Task brief: A word-for-word reproduction of the listing is required.

<<<<

theorem SameButCells.afterIteration (h : SameButCells s t) (irq : Nat) (c : ClaimInFlight) :
    SameButCells (afterIteration irq c s) (afterIteration irq c t) := by
  unfold Machine.afterIteration
  split_ifs
  · exact h.keepClaim _
  · exact h.finishClaim c none
  · exact h.keepClaim _

theorem SameButCells.scanRead (h : SameButCells s t) (f : ScanField) (skip : Bool) (c : ClaimInFlight) (irq : Nat)
    (r : ScanReads) : SameButCells (scanRead f skip c irq r s) (scanRead f skip c irq r t) := by
  have hread : ∀ f, readField t c.ctx irq r f = readField s c.ctx irq r f := by
    obtain ⟨cells, rfl⟩ := h
    intro f
    cases f <;> rfl
  simp only [Machine.scanRead, hread]
  split
  · exact h.afterIteration irq _
  · exact h.keepClaim _

/-- Every move of a claim in flight. -/
theorem SameButCells.advanceClaim (h : SameButCells s t) (choice : ClaimChoice) (c : ClaimInFlight) :
    SameButCells (advanceClaim choice c s) (advanceClaim choice c t) := by
  cases hphase : c.phase with
  | clear =>
    rw [advanceClaim_clear hphase, advanceClaim_clear hphase]
    exact (h.setPendingFlag c.best false).keepClaim _
  | record =>
    rw [advanceClaim_record hphase, advanceClaim_record hphase]
    exact (h.setClaim c.ctx _).finishClaim c _
  | scan irq r =>
    rw [advanceClaim_scan hphase, advanceClaim_scan hphase]
    cases choice with
    | read f skip => exact h.scanRead f skip c irq r
    | thresholdOnce =>
      simp only [advanceScan]
      split
      · obtain ⟨cells, rfl⟩ := h
        exact ⟨cells, rfl⟩
      · exact h.scanRead .threshold false c irq r

end

/-- Settles O31: from states that differ in their claim cells the start of a claim (`SameButCells.beginClaim`) and a
move of one (`SameButCells.advanceClaim`) lead to states that differ in their claim cells. -/
theorem claimsNeverReadAClaimCell : Obligations.ClaimsNeverReadAClaimCell := by
  intro s cells erased
  have hs : SameButCells s { s with claim := cells } := ⟨cells, rfl⟩
  refine ⟨fun ctx form i hclaim => ?_, fun choice c => (hs.advanceClaim choice c).erased erased⟩
  exact ⟨_, _, exec_claimRequest hclaim, exec_claimRequest (s := { s with claim := cells }) hclaim,
    (hs.beginClaim form ctx).erased erased⟩

end Sys2Proof.Machine
end

section
/-! The relaxed claim move by move (42_claim_complete.md R115, R116): how it starts, what its scan reads and decides,
its two writes, and what two of them, or one and a signal, can do to each other (R117). -/

namespace Sys2Proof.Machine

>>>>

Output for this exercise:
theorem SameButCells.afterIteration (h : SameButCells s t) (irq : Nat) (c : ClaimInFlight) :
    SameButCells (afterIteration irq c s) (afterIteration irq c t) := by
  unfold Machine.afterIteration
  split_ifs
  · exact h.keepClaim _
  · exact h.finishClaim c none
  · exact h.keepClaim _

theorem SameButCells.scanRead (h : SameButCells s t) (f : ScanField) (skip : Bool) (c : ClaimInFlight) (irq : Nat)
    (r : ScanReads) : SameButCells (scanRead f skip c irq r s) (scanRead f skip c irq r t) := by
  have hread : ∀ f, readField t c.ctx irq r f = readField s c.ctx irq r f := by
    obtain ⟨cells, rfl⟩ := h
    intro f
    cases f <;> rfl
  simp only [Machine.scanRead, hread]
  split
  · exact h.afterIteration irq _
  · exact h.keepClaim _

/-- Every move of a claim in flight. -/
theorem SameButCells.advanceClaim (h : SameButCells s t) (choice : ClaimChoice) (c : ClaimInFlight) :
    SameButCells (advanceClaim choice c s) (advanceClaim choice c t) := by
  cases hphase : c.phase with
  | clear =>
    rw [advanceClaim_clear hphase, advanceClaim_clear hphase]
    exact (h.setPendingFlag c.best false).keepClaim _
  | record =>
    rw [advanceClaim_record hphase, advanceClaim_record hphase]
    exact (h.setClaim c.ctx _).finishClaim c _
  | scan irq r =>
    rw [advanceClaim_scan hphase, advanceClaim_scan hphase]
    cases choice with
    | read f skip => exact h.scanRead f skip c irq r
    | thresholdOnce =>
      simp only [advanceScan]
      split
      · obtain ⟨cells, rfl⟩ := h
        exact ⟨cells, rfl⟩
      · exact h.scanRead .threshold false c irq r

end

/-- Settles O31: from states that differ in their claim cells the start of a claim (`SameButCells.beginClaim`) and a
move of one (`SameButCells.advanceClaim`) lead to states that differ in their claim cells. -/
theorem claimsNeverReadAClaimCell : Obligations.ClaimsNeverReadAClaimCell := by
  intro s cells erased
  have hs : SameButCells s { s with claim := cells } := ⟨cells, rfl⟩
  refine ⟨fun ctx form i hclaim => ?_, fun choice c => (hs.advanceClaim choice c).erased erased⟩
  exact ⟨_, _, exec_claimRequest hclaim, exec_claimRequest (s := { s with claim := cells }) hclaim,
    (hs.beginClaim form ctx).erased erased⟩

end Sys2Proof.Machine
end

section
/-! The relaxed claim move by move (42_claim_complete.md R115, R116): how it starts, what its scan reads and decides,
its two writes, and what two of them, or one and a signal, can do to each other (R117). -/

namespace Sys2Proof.Machine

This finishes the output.